On 06/11/2018 5:17 PM, Rampal Etienne wrote:
Dear Duncan,

I don't get it when using R CMD check.

I only get it when building/loading using roxygen2 or when I call
load_all (which roxygen2 does too, I think). load_all calls load_dll
which then throws this error. I have registered my routines in
R_init_secsse.c:

void R_init_secsse(DllInfo *dll)
{
    R_registerRoutines(dll, NULL, NULL, FortranEntries, NULL);
    R_useDynamicSymbols(dll, FALSE);
}

Any suggestions?

Nope! Sounds like a bug in devtools/roxygen2, but I don't know either of those packages well.

Duncan Murdoch


Cheers, Rampal


On 06-Nov-18 22:50, Duncan Murdoch wrote:
On 06/11/2018 3:27 PM, Rampal Etienne wrote:
Dear Georgi,

Thanks for your suggestions. I have tried to install the development
version of roxygen2, but to no avail.

I don't have a Collate field in DESCRIPTION.

devtools::check() gives me:

Updating secsse documentation Loading secsse Registered S3 method
overwritten by 'dplyr': method from as.data.frame.tbl_df tibble
Registered S3 method overwritten by 'geiger': method from
unique.multiPhylo ape Error in nativeRoutines[[lib]] <- routines :
object 'nativeRoutines' not found

Do you get that error if you run "R CMD check" on the tarball of your
package?

If so, how comfortable are you with debugging R code?  I can tell you
how to debug the check process, but it's a little tricky.

Duncan Murdoch



Any other suggestions?

Cheers, Rampal

On 02-Nov-18 08:33, Georgi Boshnakov wrote:
Try installing the latest development version of roxygen2, if you
are not using it already.
There was a bug in the released version preventing installation in
some cases.
If you don't want to use development version of roxygen2,
try putting all filenames in the Collate field in DESCRIPTION on one
line and make sure that there is a single space
between them. This should work if your problem is what I think.

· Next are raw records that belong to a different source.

-- ==== Sys2Proof/Machine/Operands.lean ====
section
/-! DEFINITION. Every operand form (spec/30_encoding.md R73) and the address arithmetic (spec/20_memory.md R51). There
is no sign extension, scaling or shift; every operand is unsigned. -/

namespace Sys2Proof.Machine

/-- `left` = `a[W-1:0]` and `right` = `b[W-1:0]`; the bits above are ignored (R73, D12, C6). -/
def lowBits (w : Width) (slot : Slot) : BitVec w.bits := slot.setWidth w.bits

/-- The effective carry-in is `c[0]` and nothing else (R73, R141, C1). -/
def carryIn (c : Slot) : Bool := c.getLsbD 0

/-- The flag address of UADDO: `(addr + c) mod 2^64` (R51, R120). -/
def flagAddr (addr : Addr) (c : Slot) : Addr := addr + c

/-- Byte `k` from an address: `(A + k) mod 2^64` (R44, R51). -/
def byteAddr (A : Addr) (k : Nat) : Addr := A + BitVec.ofNat 64 k

/-- Byte `k` of a value: `v[8k+7 : 8k]` (R44, little-endian, D2; DEDUCED: log entry 16). -/
def byteOf (v : BitVec 64) (k : Nat) : Byte := v.extractLsb' (8 * k) 8

/-- The size of the carry-out store of UADDC.W: width-sized, `N(W)` bytes (R149, D3, C8; DEDUCED: log
entry 16). -/
def carryOutSize (w : Width) : Width := w

end Sys2Proof.Machine
end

By the way, in such cases you will get more informative messages if
you run devtools::check().

--
Georgi Boshnakov


________________________________________
From: R-package-devel [r-package-devel-boun...@r-project.org] on
behalf of Rampal Etienne [rampaletie...@gmail.com]
Sent: 01 November 2018 22:40
To: r-package-devel@r-project.org
Subject: [R-pkg-devel] nativeRoutines error when using roxygen2 in
RStudio

Since a few weeks (after updating R-devel and Rtools) I get the
following error when trying to build a package or document it, when
using roxygen2 in RStudio:

In R CMD INSTALL Error in nativeRoutines[[lib]] <- routines : object
'nativeRoutines' not found Calls: suppressPackageStartupMessages ...
withCallingHandlers -> <Anonymous> -> load_all -> load_dll Execution
halted

When I disable roxygen2, I do not get this error, but of course the
documentation is not created.

I have installed the latest versions of RStudio, Rtools, R-devel,
roxygen2, pkgload, but the problem persists.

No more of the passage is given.